### Work request
The expected output is every line from the one containing "s.msis := rfl" to the end of the data below, exactly, and no other line.

(Collected data entries)
----------

-- ==== Sys2Proof/Laws/State.lean ====
section
/-!
SUPPORT. Laws/State.lean: each field of the state after each named update that does not change it.
-/

set_option Elab.async false

namespace Sys2Proof.Machine

variable (s : State)

/-! ### State.fset -/

@[simp] theorem State.fset_pending (off : Nat) (f : Fld) (v : Nat) : (s.fset off f v).pending = s.pending := rfl
@[simp] theorem State.fset_free (off : Nat) (f : Fld) (v : Nat) : (s.fset off f v).free = s.free := rfl
@[simp] theorem State.fset_rsp (off : Nat) (f : Fld) (v : Nat) : (s.fset off f v).rsp = s.rsp := rfl
@[simp] theorem State.fset_mem (off : Nat) (f : Fld) (v : Nat) : (s.fset off f v).mem = s.mem := rfl
@[simp] theorem State.fset_poison (off : Nat) (f : Fld) (v : Nat) : (s.fset off f v).poison = s.poison := rfl
@[simp] theorem State.fset_soft (off : Nat) (f : Fld) (v : Nat) : (s.fset off f v).soft = s.soft := rfl
@[simp] theorem State.fset_hard (off : Nat) (f : Fld) (v : Nat) : (s.fset off f v).hard = s.hard := rfl
@[simp] theorem State.fset_remap (off : Nat) (f : Fld) (v : Nat) : (s.fset off f v).remap = s.remap := rfl
@[simp] theorem State.fset_spent (off : Nat) (f : Fld) (v : Nat) : (s.fset off f v).spent = s.spent := rfl
@[simp] theorem State.fset_chkCache (off : Nat) (f : Fld) (v : Nat) : (s.fset off f v).chkCache = s.chkCache := rfl
@[simp] theorem State.fset_postponed (off : Nat) (f : Fld) (v : Nat) : (s.fset off f v).postponed = s.postponed := rfl
@[simp] theorem State.fset_refLocked (off : Nat) (f : Fld) (v : Nat) : (s.fset off f v).refLocked = s.refLocked := rfl
@[simp] theorem State.fset_repairs (off : Nat) (f : Fld) (v : Nat) : (s.fset off f v).repairs = s.repairs := rfl
@[simp] theorem State.fset_fuseRows (off : Nat) (f : Fld) (v : Nat) : (s.fset off f v).fuseRows = s.fuseRows := rfl
@[simp] theorem State.fset_fuseCols (off : Nat) (f : Fld) (v : Nat) : (s.fset off f v).fuseCols = s.fuseCols := rfl
@[simp] theorem State.fset_dieRepairs (off : Nat) (f : Fld) (v : Nat) : (s.fset off f v).dieRepairs = s.dieRepairs := rfl
@[simp] theorem State.fset_ucieOut (off : Nat) (f : Fld) (v : Nat) : (s.fset off f v).ucieOut = s.ucieOut := rfl
@[simp] theorem State.fset_ucieHash (off : Nat) (f : Fld) (v : Nat) : (s.fset off f v).ucieHash = s.ucieHash := rfl
@[simp] theorem State.fset_bw (off : Nat) (f : Fld) (v : Nat) : (s.fset off f v).bw = s.bw := rfl
@[simp] theorem State.fset_bwEnd (off : Nat) (f : Fld) (v : Nat) : (s.fset off f v).bwEnd = s.bwEnd := rfl
@[simp] theorem State.fset_rangeMap (off : Nat) (f : Fld) (v : Nat) : (s.fset off f v).rangeMap = s.rangeMap := rfl
@[simp] theorem State.fset_reserved (off : Nat) (f : Fld) (v : Nat) : (s.fset off f v).reserved = s.reserved := rfl
@[simp] theorem State.fset_bad (off : Nat) (f : Fld) (v : Nat) : (s.fset off f v).bad = s.bad := rfl
@[simp] theorem State.fset_rmc (off : Nat) (f : Fld) (v : Nat) : (s.fset off f v).rmc = s.rmc := rfl
@[simp] theorem State.fset_heat (off : Nat) (f : Fld) (v : Nat) : (s.fset off f v).heat = s.heat := rfl
@[simp] theorem State.fset_cache (off : Nat) (f : Fld) (v : Nat) : (s.fset off f v).cache = s.cache := rfl
@[simp] theorem State.fset_wback (off : Nat) (f : Fld) (v : Nat) : (s.fset off f v).wback = s.wback := rfl
@[simp] theorem State.fset_busy (off : Nat) (f : Fld) (v : Nat) : (s.fset off f v).busy = s.busy := rfl
@[simp] theorem State.fset_snoop (off : Nat) (f : Fld) (v : Nat) : (s.fset off f v).snoop = s.snoop := rfl
@[simp] theorem State.fset_arb (off : Nat) (f : Fld) (v : Nat) : (s.fset off f v).arb = s.arb := rfl
@[simp] theorem State.fset_msgs (off : Nat) (f : Fld) (v : Nat) : (s.fset off f v).msgs = s.msgs := rfl
@[simp] theorem State.fset_pools (off : Nat) (f : Fld) (v : Nat) : (s.fset off f v).pools = s.pools := rfl
@[simp] theorem State.fset_migQ (off : Nat) (f : Fld) (v : Nat) : (s.fset off f v).migQ = s.migQ := rfl
@[simp] theorem State.fset_migs (off : Nat) (f : Fld) (v : Nat) : (s.fset off f v).migs = s.migs := rfl
@[simp] theorem State.fset_quiet (off : Nat) (f : Fld) (v : Nat) : (s.fset off f v).quiet = s.quiet := rfl
@[simp] theorem State.fset_ports (off : Nat) (f : Fld) (v : Nat) : (s.fset off f v).ports = s.ports := rfl
@[simp] theorem State.fset_trunkRr (off : Nat) (f : Fld) (v : Nat) : (s.fset off f v).trunkRr = s.trunkRr := rfl
@[simp] theorem State.fset_rreqs (off : Nat) (f : Fld) (v : Nat) : (s.fset off f v).rreqs = s.rreqs := rfl
@[simp] theorem State.fset_stotSeen (off : Nat) (f : Fld) (v : Nat) : (s.fset off f v).stotSeen = s.stotSeen := rfl
@[simp] theorem State.fset_ethStot (off : Nat) (f : Fld) (v : Nat) : (s.fset off f v).ethStot = s.ethStot := rfl
@[simp] theorem State.fset_colls (off : Nat) (f : Fld) (v : Nat) : (s.fset off f v).colls = s.colls := rfl
@[simp] theorem State.fset_collIn (off : Nat) (f : Fld) (v : Nat) : (s.fset off f v).collIn = s.collIn := rfl
@[simp] theorem State.fset_qps (off : Nat) (f : Fld) (v : Nat) : (s.fset off f v).qps = s.qps := rfl
@[simp] theorem State.fset_eths (off : Nat) (f : Fld) (v : Nat) : (s.fset off f v).eths = s.eths := rfl
@[simp] theorem State.fset_epochInc (off : Nat) (f : Fld) (v : Nat) : (s.fset off f v).epochInc = s.epochInc := rfl
@[simp] theorem State.fset_streams (off : Nat) (f : Fld) (v : Nat) : (s.fset off f v).streams = s.streams := rfl
@[simp] theorem State.fset_flash (off : Nat) (f : Fld) (v : Nat) : (s.fset off f v).flash = s.flash := rfl
@[simp] theorem State.fset_lifeDue (off : Nat) (f : Fld) (v : Nat) : (s.fset off f v).lifeDue = s.lifeDue := rfl
@[simp] theorem State.fset_clk (off : Nat) (f : Fld) (v : Nat) : (s.fset off f v).clk = s.clk := rfl
@[simp] theorem State.fset_tiles (off : Nat) (f : Fld) (v : Nat) : (s.fset off f v).tiles = s.tiles := rfl
@[simp] theorem State.fset_herds (off : Nat) (f : Fld) (v : Nat) : (s.fset off f v).herds = s.herds := rfl
@[simp] theorem State.fset_cores (off : Nat) (f : Fld) (v : Nat) : (s.fset off f v).cores = s.cores := rfl
@[simp] theorem State.fset_dieWd (off : Nat) (f : Fld) (v : Nat) : (s.fset off f v).dieWd = s.dieWd := rfl
@[simp] theorem State.fset_parts (off : Nat) (f : Fld) (v : Nat) : (s.fset off f v).parts = s.parts := rfl
@[simp] theorem State.fset_ctxs (off : Nat) (f : Fld) (v : Nat) : (s.fset off f v).ctxs = s.ctxs := rfl
@[simp] theorem State.fset_groups (off : Nat) (f : Fld) (v : Nat) : (s.fset off f v).groups = s.groups := rfl
@[simp] theorem State.fset_gsems (off : Nat) (f : Fld) (v : Nat) : (s.fset off f v).gsems = s.gsems := rfl
@[simp] theorem State.fset_jobFaults (off : Nat) (f : Fld) (v : Nat) : (s.fset off f v).jobFaults = s.jobFaults := rfl
@[simp] theorem State.fset_resetsDue (off : Nat) (f : Fld) (v : Nat) : (s.fset off f v).resetsDue = s.resetsDue := rfl
@[simp] theorem State.fset_doms (off : Nat) (f : Fld) (v : Nat) : (s.fset off f v).doms = s.doms := rfl
@[simp] theorem State.fset_escTimes (off : Nat) (f : Fld) (v : Nat) : (s.fset off f v).escTimes = s.escTimes := rfl
@[simp] theorem State.fset_evqPhase (off : Nat) (f : Fld) (v : Nat) : (s.fset off f v).evqPhase = s.evqPhase := rfl
@[simp] theorem State.fset_evqLost (off : Nat) (f : Fld) (v : Nat) : (s.fset off f v).evqLost = s.evqLost := rfl
@[simp] theorem State.fset_evqIrq (off : Nat) (f : Fld) (v : Nat) : (s.fset off f v).evqIrq = s.evqIrq := rfl
@[simp] theorem State.fset_hltAcc (off : Nat) (f : Fld) (v : Nat) : (s.fset off f v).hltAcc = s.hltAcc := rfl
@[simp] theorem State.fset_hltEv (off : Nat) (f : Fld) (v : Nat) : (s.fset off f v).hltEv = s.hltEv := rfl
@[simp] theorem State.fset_snapQ (off : Nat) (f : Fld) (v : Nat) : (s.fset off f v).snapQ = s.snapQ := rfl
@[simp] theorem State.fset_sparing (off : Nat) (f : Fld) (v : Nat) : (s.fset off f v).sparing = s.sparing := rfl
@[simp] theorem State.fset_logSeq (off : Nat) (f : Fld) (v : Nat) : (s.fset off f v).logSeq = s.logSeq := rfl
@[simp] theorem State.fset_logAt (off : Nat) (f : Fld) (v : Nat) : (s.fset off f v).logAt = s.logAt := rfl
@[simp] theorem State.fset_logDue (off : Nat) (f : Fld) (v : Nat) : (s.fset off f v).logDue = s.logDue := rfl
@[simp] theorem State.fset_joules (off : Nat) (f : Fld) (v : Nat) : (s.fset off f v).joules = s.joules := rfl
@[simp] theorem State.fset_fuses (off : Nat) (f : Fld) (v : Nat) : (s.fset off f v).fuses = s.fuses := rfl
@[simp] theorem State.fset_fuseCmd (off : Nat) (f : Fld) (v : Nat) : (s.fset off f v).fuseCmd = s.fuseCmd := rfl
@[simp] theorem State.fset_flashCmd (off : Nat) (f : Fld) (v : Nat) : (s.fset off f v).flashCmd = s.flashCmd := rfl
@[simp] theorem State.fset_attest (off : Nat) (f : Fld) (v : Nat) : (s.fset off f v).attest = s.attest := rfl
@[simp] theorem State.fset_idKey (off : Nat) (f : Fld) (v : Nat) : (s.fset off f v).idKey = s.idKey := rfl
@[simp] theorem State.fset_pubDigest (off : Nat) (f : Fld) (v : Nat) : (s.fset off f v).pubDigest = s.pubDigest := rfl
@[simp] theorem State.fset_servers (off : Nat) (f : Fld) (v : Nat) : (s.fset off f v).servers = s.servers := rfl
@[simp] theorem State.fset_pwr (off : Nat) (f : Fld) (v : Nat) : (s.fset off f v).pwr = s.pwr := rfl
@[simp] theorem State.fset_mgmt (off : Nat) (f : Fld) (v : Nat) : (s.fset off f v).mgmt = s.mgmt := rfl
@[simp] theorem State.fset_tap (off : Nat) (f : Fld) (v : Nat) : (s.fset off f v).tap = s.tap := rfl
@[simp] theorem State.fset_chans (off : Nat) (f : Fld) (v : Nat) : (s.fset off f v).chans = s.chans := rfl
@[simp] theorem State.fset_llc (off : Nat) (f : Fld) (v : Nat) : (s.fset off f v).llc = s.llc := rfl
@[simp] theorem State.fset_reqQ (off : Nat) (f : Fld) (v : Nat) : (s.fset off f v).reqQ = s.reqQ := rfl
@[simp] theorem State.fset_regQs (off : Nat) (f : Fld) (v : Nat) : (s.fset off f v).regQs = s.regQs := rfl
@[simp] theorem State.fset_retiring (off : Nat) (f : Fld) (v : Nat) : (s.fset off f v).retiring = s.retiring := rfl
@[simp] theorem State.fset_rmUpd (off : Nat) (f : Fld) (v : Nat) : (s.fset off f v).rmUpd = s.rmUpd := rfl
@[simp] theorem State.fset_promo (off : Nat) (f : Fld) (v : Nat) : (s.fset off f v).promo = s.promo := rfl
@[simp] theorem State.fset_demo (off : Nat) (f : Fld) (v : Nat) : (s.fset off f v).demo = s.demo := rfl
@[simp] theorem State.fset_epochTick (off : Nat) (f : Fld) (v : Nat) : (s.fset off f v).epochTick = s.epochTick := rfl
@[simp] theorem State.fset_rwait (off : Nat) (f : Fld) (v : Nat) : (s.fset off f v).rwait = s.rwait := rfl
@[simp] theorem State.fset_pcieCfg (off : Nat) (f : Fld) (v : Nat) : (s.fset off f v).pcieCfg = s.pcieCfg := rfl
@[simp] theorem State.fset_pgSeen (off : Nat) (f : Fld) (v : Nat) : (s.fset off f v).pgSeen = s.pgSeen := rfl
@[simp] theorem State.fset_spareHard (off : Nat) (f : Fld) (v : Nat) : (s.fset off f v).spareHard = s.spareHard := rfl
@[simp] theorem State.fset_copies (off : Nat) (f : Fld) (v : Nat) : (s.fset off f v).copies = s.copies := rfl
@[simp] theorem State.fset_holds (off : Nat) (f : Fld) (v : Nat) : (s.fset off f v).holds = s.holds := rfl
@[simp] theorem State.fset_refs (off : Nat) (f : Fld) (v : Nat) : (s.fset off f v).refs = s.refs := rfl
@[simp] theorem State.fset_fuseList (off : Nat) (f : Fld) (v : Nat) : (s.fset off f v).fuseList = s.fuseList := rfl
@[simp] theorem State.fset_recent (off : Nat) (f : Fld) (v : Nat) : (s.fset off f v).recent = s.recent := rfl
@[simp] theorem State.fset_acc (off : Nat) (f : Fld) (v : Nat) : (s.fset off f v).acc = s.acc := rfl
@[simp] theorem State.fset_came (off : Nat) (f : Fld) (v : Nat) : (s.fset off f v).came = s.came := rfl
@[simp] theorem State.fset_tickets (off : Nat) (f : Fld) (v : Nat) : (s.fset off f v).tickets = s.tickets := rfl
@[simp] theorem State.fset_msis (off : Nat) (f : Fld) (v : Nat) : (s.fset off f v).msis = s.msis := rfl
@[simp] theorem State.fset_inkTurn (off : Nat) (f : Fld) (v : Nat) : (s.fset off f v).inkTurn = s.inkTurn := rfl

----------

### Response for this exercise
@[simp] theorem State.fset_msis (off : Nat) (f : Fld) (v : Nat) : (s.fset off f v).msis = s.msis := rfl
@[simp] theorem State.fset_inkTurn (off : Nat) (f : Fld) (v : Nat) : (s.fset off f v).inkTurn = s.inkTurn := rfl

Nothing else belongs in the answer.